The applicant is advised that a diagnosis or disability rating
from the VA does not equate to a Military Department decision
that he was unfit for continued military service for the same
condition at the time of his discharge. The Military Department
operates under Title 10, United States Code (U.S.C.) and must
base its decisions on the snap shot in time of the Service
members final disposition. In this case, the impact of the
applicants anxiety disorder on his fitness for duty was not
deemed to meet the threshold for disability evaluation system
processing. At the snap shot of final disposition his non-
compensable personality disorder was viewed as driving
significant treatment complications and prevented efforts to
return him to full duty and thus necessitated administrative
separation.
On the other hand, the VA operates under Title 38 U.S.C. with a
different mission and picks up where the Military Department, by
law, must leave off. The VA is authorized to compensate a
Veteran for any medical condition for which it has established a
nexus with military service regardless of the time that has
passed since discharge or progression of the condition. Unlike
the Military Department, the VA may conduct periodic
reassessments of the condition and adjust its ratings
accordingly.
The complete Clinical Psychology Consultant evaluation is at
Exhibit G.
APPLICANT'S REVIEW OF AIR FORCE EVALUATION:
Copies of the Air Force evaluations were forwarded to the
applicant on 7 Jul 15 for review and comment within 30 days
(Exhibit H). As of this date, no response has been received by
this office.
THE BOARD CONCLUDES THAT:
1. The applicant has exhausted all remedies provided by
existing law or regulations.
2. The application was not timely filed; however, it is in the
interest of justice to excuse the failure to timely file.
3. Insufficient relevant evidence has been presented to
demonstrate the existence of an error or injustice. We took
notice of the applicants complete submission in judging the
merits of the case; however, we agree with the opinions and
recommendations of the Air Force offices of primary
responsibility and both the BCMR Medical Consultant and the BCMR
Psychology Consultant and adopt their rationale as the basis for
our conclusion the applicant has not been the victim of an error
of injustice. Additionally, the Board found no evidence to
support the applicants contention to reinstate his vacated NCO
status. Therefore, in the absence of evidence to the contrary,
we find no basis to recommend granting the requested relief.

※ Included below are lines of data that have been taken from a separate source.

-- ==== Sys2Proof/Laws/Meanings.lean ====
section
/-! SUPPORT. Every meaning but those of PORST_ASSERT and PORST_RELEASE, which starts LT again, keeps the queue and the variant and never moves LT back (R42). -/

namespace Sys2Proof.Machine

open Sys2Proof

/-- The outcome is a next state that is not earlier. -/
def Onward (s : State) (o : Host.Outcome State Fault Refusal) : Prop := ∃ t, o = .next t ∧ Later s t

theorem onward_fin {s t : State} (h : Later s t) : Onward s (.next (fin t)) := ⟨_, rfl, fin_of h⟩

theorem onward_cond {s t : State} (b : Bool) (h : Later s t) : Onward s (.next (if b = true then fin t else s)) := by
  cases b
  · exact ⟨_, rfl, Later.refl s⟩
  · exact ⟨_, rfl, fin_of h⟩

theorem onward_ite {s t : State} {p : Prop} [Decidable p] (h : Later s t) : Onward s (.next (fin (if p then t else s))) := by
  by_cases hp : p
  · rw [if_pos hp]; exact onward_fin h
  · rw [if_neg hp]; exact onward_fin (Later.refl s)

theorem onward_of {s t : State} (h : Later s t) : Onward s (.next t) := ⟨_, rfl, h⟩

theorem execRegisterWrite_onward (r : Requester) (off : Nat) (v : Word) (be : Nat) (s : State) :
    Onward s (execRegisterWrite r off v be s) := by
  exact onward_fin (access_later _ _ _ _ _)

theorem execSideRangeWrite_onward (r : Requester) (off : Nat) (v : Word) (be : Nat) (s : State) :
    Onward s (execSideRangeWrite r off v be s) := by
  unfold execSideRangeWrite
  apply onward_fin
  repeat' split
  all_goals first
    | exact Later.refl _
    | exact pageWrite_later _ _ _ _ _
    | exact access_later _ _ _ _ _
    | exact Later.of (by simp)

theorem execPairedWindowWrite_onward (r : Requester) (off : Nat) (v : Word) (be : Nat) (s : State) :
    Onward s (execPairedWindowWrite r off v be s) := by
  exact onward_fin (access_later _ _ _ _ _)

theorem execPairedWindowRead_onward (r : Requester) (off : Nat) (s : State) :
    Onward s (execPairedWindowRead r off s) := by
  exact onward_fin (Later.of (by simp))

theorem execCntClr_onward (r : Requester) (page : Nat) (s : State) :
    Onward s (execCntClr r page s) := by
  exact onward_fin (pageWrite_later _ _ _ _ _)

theorem execLockWrite_onward (r : Requester) (page : Nat) (v : Word) (s : State) :
    Onward s (execLockWrite r page v s) := by
  exact onward_fin (pageWrite_later _ _ _ _ _)

theorem execErrStickyClear_onward (r : Requester) (page : Nat) (v : Word) (s : State) :
    Onward s (execErrStickyClear r page v s) := by
  exact onward_fin (pageWrite_later _ _ _ _ _)

theorem execErrMaskWrite_onward (r : Requester) (page : Nat) (v : Word) (s : State) :
    Onward s (execErrMaskWrite r page v s) := by
  exact onward_fin (pageWrite_later _ _ _ _ _)

theorem execInputSequenced_onward (src : InputSource) (s : State) :
    Onward s (execInputSequenced src s) := by
  exact onward_fin (sequenceNext_later s src)

theorem execTimeInput_onward (lt : Nat) (s : State) :
    Onward s (execTimeInput lt s) := by
  exact onward_fin (timeInputCore_later s lt)

theorem execSideTimeInput_onward (x : SideId) (s : State) :
    Onward s (execSideTimeInput x s) := by
  unfold execSideTimeInput
  apply onward_fin
  repeat' split
  all_goals first
    | exact Later.refl _
    | exact pageWrite_later _ _ _ _ _
    | exact access_later _ _ _ _ _
    | exact Later.of (by simp)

THE BOARD DETERMINES THAT:
The applicant be notified the evidence presented did not
demonstrate the existence of material error or injustice; the
application was denied without a personal appearance; and the
application will only be reconsidered upon the submission of
newly discovered relevant evidence not considered with this
application.
The following members of the Board considered AFBCMR Docket
Number BC-2014-01536 in Executive Session on 27 Aug 15 under the
provisions of AFI 36-2603:
, Panel Chair
, Member
, Member
The following documentary evidence was considered:
Exhibit A. DD Form 149, dated 9 Jul 13, w/atchs.
Exhibit B. Applicant's Master Personnel Records.
Exhibit C. Letter, AFPC/DPFD, dated 13 May 13 [sic].
Exhibit D. Letter, AFPC/DPSOE, dated 16 May 14.
Exhibit E. Letter, AFPC/DPSOR, dated 11 Jun 14.
Exhibit F. Letter, BCMR Medical Consultant,
dated 5 Nov 14.
Exhibit G. Letter, BCMR Psychology Consultant,
dated 22 Jun 15.
Exhibit H. Letter, SAF/MRBR, dated 7 Jul 15.